We describe here a method developed for automatically scoring protein-crystallization-trial images against multiple crystallization outcomes. Accurate, automated scoring of protein crystallization trials improves the protein crystallization process in several ways. The technology immediately improves throughput in existing screens by removing or reducing the need for human review of images. Multi-outcome scoring (e.g., clear/crystal/precipitate) in particular can speed up crystal optimization by facilitating visualization of a target protein’s crystallization response in chemical space [10]. In the longer term, automated scoring will enable the assembly of millions of protein/cocktail/outcome data points into databases, where data mining tools will turn protein crystallization into a statistical science and lead to rational design of crystallization screens, and potentially result in uncovering principles of protein chemistry.
Crystallization image classification and automated scoring is a two-stage process. In the image analysis stage, the raw image data is first processed into a vector of numeric features. Conceptually, this stage converts thousands of low-information-density image pixels to fewer, high-density features in the vector. Next, during the classification stage, a classifier maps the feature vector to a class, or score. Before new images can be classified, the classifier must first be trained by applying a learning algorithm to a training set of processed and pre-scored images.
The choice of features computed at the image analysis stage sets an upper limit on the success of any classifier built upon it. Image-feature space, like the chemical space of crystallization cocktails, is infinite. Inspired by the incomplete-factorial design of protein crystallization screens, and using previous successes and failures of crystallization image analysis, we have developed a large set of image features: starting with a core set of image-processing algorithms, by varying the parameters of each algorithm factorially, we have created a set of 12,375 distinct features.
This feature-set evolved from our earlier image-analysis work [3, 4], which employed microcrystal-correlation filters, topological measures, the Radon transform, and other tools.

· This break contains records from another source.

/-- The drop or start of an access unit whose ring bytes have been read (R202, R212, R221, R229). `switch`: the time in ns of the context
switch where the feed is another than the last (R203, R228). -/
def State.decBegin (s : State) (n f switch auseq flags tc adm : Nat) (coded : List Nat) (h : AuHead) : State :=
  let p := pg .dec n
  let s := s.decActivate n f auseq h
  let d := s.decFeed f
  let noRasl := noRaslOf d h.kind
  let s := s.setDecFeed f (d.atHead h (s.decChain f))
  if s.decState f = 3 then s.decDropAu n f auseq 2 h
  else if !h.psetOk then s.decDropAu n f auseq 3 h
  else if d.h265 ∧ s.decMaxTid f ≠ 7 ∧ s.decMaxTid f < h.tid then (s.decConsume f).decDrop n f auseq 0 0 true
  else if h.kind = .rasl ∧ d.raslSkip then
    ((s.decConsume f).setDecFeed f { s.decFeed f with latest := [] }).decComplete f auseq 0 0
  else
    match s.alloc (s.decClass f) (fidOf .dec n) with
    | (none, s) => s.decDropAu n f auseq 0 h
    | (some (b, g), s) =>
      if !s.decFits b d.h265 h then (s.ownerRelease b g).decDropAu n f auseq 1 h
      else
        let e := bayE b
        let s := (s.wr64 e BAYD_TC_LO_TC BAYD_TC_HI_TC tc).wb e BAYD_STAT_ESTIMATED (bit flags 0)
        let s := (s.wr e BAYD_FSEQ_FSEQ auseq).wr e BAYD_FEED_FEED f
        let s := (s.wr p DEC_CUR_FEED f).wb p DEC_CUR_BUSY true
        let x := s.pipe n
        let s := if x.lastFeed = some f then s
          else s.wr p DEC_SWITCH_MAX_NS (max (s.rd p DEC_SWITCH_MAX_NS) (min switch 8000))
        s.setPipe n { x with job := some ⟨f, auseq, flags, tc, adm, b, g, h, noRasl, coded, false, none⟩, lastFeed := some f }

/-- Note luma samples decoded and coded bits read for DEC_LOAD (R228). -/
def State.decNote (s : State) (n lum coded : Nat) : State :=
  let d := s.pipe n
  s.setPipe n { d with load := (s.now, lum, coded) :: d.load.filter fun x => decide (s.now < x.1 + 10 ^ 9) }

/-- DEC_LOAD (R228): luma samples of the last second in thousandths of 2.08 Gpx/s, and coded input in Mb/s. -/
def State.decLoad (s : State) (n : Nat) : Nat × Nat :=
  let l := (s.pipe n).load.filter fun x => decide (s.now < x.1 + 10 ^ 9)
  (min (l.foldl (fun t x => t + x.2.1) 0 / 2080000) 1023, min (l.foldl (fun t x => t + x.2.2) 0 / 1000000) 1023)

Moving from crystal-detection to multi-outcome scoring, it was necessary to expand beyond crystal-specific features, towards analysis of texture. We chose to add grey-level co-occurrence matrices (GLCMs) [5], a set of general-purpose texture descriptors, to our feature set, following [16] and [13]. Alternative texture descriptors used in crystallization image analysis include BlobWorld features [11] and orientation histograms [8].
Crystals, precipitates, and other objects can appear in an image over a range of scales, and in any orientation. Much research in the field therefore uses image analysis methods with explicit multi-scale or rotation-invariance properties. Gabor wavelet decomposition is used by [11] and [8]. Wilson [17] uses Haar wavelets and Fourier analysis. Po and Laine [12] use Laplacian pyramidal decomposition. The BlobWorld features used by Pan et al. [11] incorporate automatic scale-selection. Our features are rotation-invariant, and are computed on multiple low-pass-filtered copies of the original image, though our methods do not formally constitute a hierarchical image decomposition.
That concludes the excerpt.